A summary of Workloads order in queues #168

alculquicondor · 2022-03-31T17:53:44Z

What would you like to be added:

For a pending Workload, I would like to know how many pods are ahead of it.

Of course, this has to be in a best-effort fashion, but it could get pretty accurate in a cluster with lots of long running jobs.

However, this is not trivial to implement, as we use a heap, not a literal queue.

Why is this needed:

To provide some level of prediction to end-users for how long their workload will be queued.

ahg-g · 2022-04-09T04:52:04Z

Another concern is that for each update to the queue (new Workload added or removed), many Workloads statuses will need to be reconciled. This is expensive and can't be batched since the updates will need to be done for individual objects.
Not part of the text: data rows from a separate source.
-- ==== Sys2Proof/Machine/Saturation.lean ====
section
/-! DEFINITION. The saturation family (42_saturation_and_command.md): SETCMD and LOADCMD, SETGAIN, GADJ, SETOFF, SETACT
and ZEROACT, CLRSTATE, NOP. -/

namespace Sys2Proof.Machine

/-- The commanded-value saturation (R142, first instance). -/
def satAxis (v : Int) : S8 := BitVec.ofInt 8 (sat v (-128) 127)

/-- The duty clamp of SETACT (R142, last instance). -/
def satDuty (c : Config) (v : Int) : U16 := BitVec.ofInt 16 (sat v 0 c.maxDuty)

/-- SETCMD on integers (R144): LOADCMD gives it the snapshot's (R73). -/
def commandOp (lift pitch roll yaw : Int) (s : State) : Out :=
  let new : Axes := ⟨satAxis lift, satAxis pitch, satAxis roll, satAxis yaw⟩
  done s (s.block.writeAxes new) (respChanged (axesChanged s.block.cur new))

/-- SETACT on integers (R154). -/
def actuatorOp (a b c d : Int) (s : State) : Out :=
  done s (s.block.writeAct ⟨satDuty s.cfg a, satDuty s.cfg b, satDuty s.cfg c, satDuty s.cfg d⟩) Response.none

/-- NOP (R157). -/
def execNop (s : State) : Out := done s s.block Response.none

/-- SETCMD (R144). -/
def execSetcmd (a b c d : S32) (s : State) : Out := commandOp a.toInt b.toInt c.toInt d.toInt s

/-- LOADCMD (R145). -/
def execLoadcmd (s : State) : Out :=
  commandOp s.block.cmd.axes.lift.toInt s.block.cmd.axes.pitch.toInt s.block.cmd.axes.roll.toInt
    s.block.cmd.axes.yaw.toInt s

/-- SETGAIN (R148). -/
def execSetgain (g : Gain) (a : S32) (s : State) : Out := done s (s.block.writeGain g a.toInt) Response.none

/-- GADJ (R150). -/
def execGadj (g : Gain) (dir : Dir) (s : State) : Out :=
  match dir with
  | .up => done s (s.block.writeGain g ((s.block.gains.get g).toNat + 1)) Response.none
  | .down => done s (s.block.writeGain g ((s.block.gains.get g).toNat - 1)) Response.none

/-- SETOFF (R152). -/
def execSetoff (o : Offset) (a : S32) (s : State) : Out :=
  guarded (inS16 a) 0x6 (done s (s.block.writeOffset o (a.extractLsb' 0 16)) Response.none)

/-- SETACT (R154). -/
def execSetact (a b c d : S32) (s : State) : Out := actuatorOp a.toInt b.toInt c.toInt d.toInt s

/-- ZEROACT (R155): SETACT 0, 0, 0, 0. -/
def execZeroact (s : State) : Out := actuatorOp 0 0 0 0 s

/-- CLRSTATE (R156). -/
def execClrstate (s : State) : Out := done s s.block.clear Response.none

end Sys2Proof.Machine
end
Perhaps we can update the Queue status with the order of the workloads, up to a specific limit. The order includes the workload name and its rank in the ClusterQueue.

k8s-triage-robot · 2022-07-12T03:12:10Z

The Kubernetes project currently lacks enough contributors to adequately respond to all issues and PRs.

This bot triages issues and PRs according to the following rules:

After 90d of inactivity, lifecycle/stale is applied
After 30d of inactivity since lifecycle/stale was applied, lifecycle/rotten is applied
After 30d of inactivity since lifecycle/rotten was applied, the issue is closed

You can:

Mark this issue or PR as fresh with /remove-lifecycle stale
Mark this issue or PR as rotten with /lifecycle rotten
Close this issue or PR with /close
Offer to help out with Issue Triage

Please send feedback to sig-contributor-experience at kubernetes/community.

/lifecycle stale

alculquicondor · 2022-07-12T13:14:31Z

/lifecycle frozen

maaft · 2023-02-07T10:29:10Z

I'm also very interested in this feature. Has there been any work in this direction? Are there workarounds that I can use now?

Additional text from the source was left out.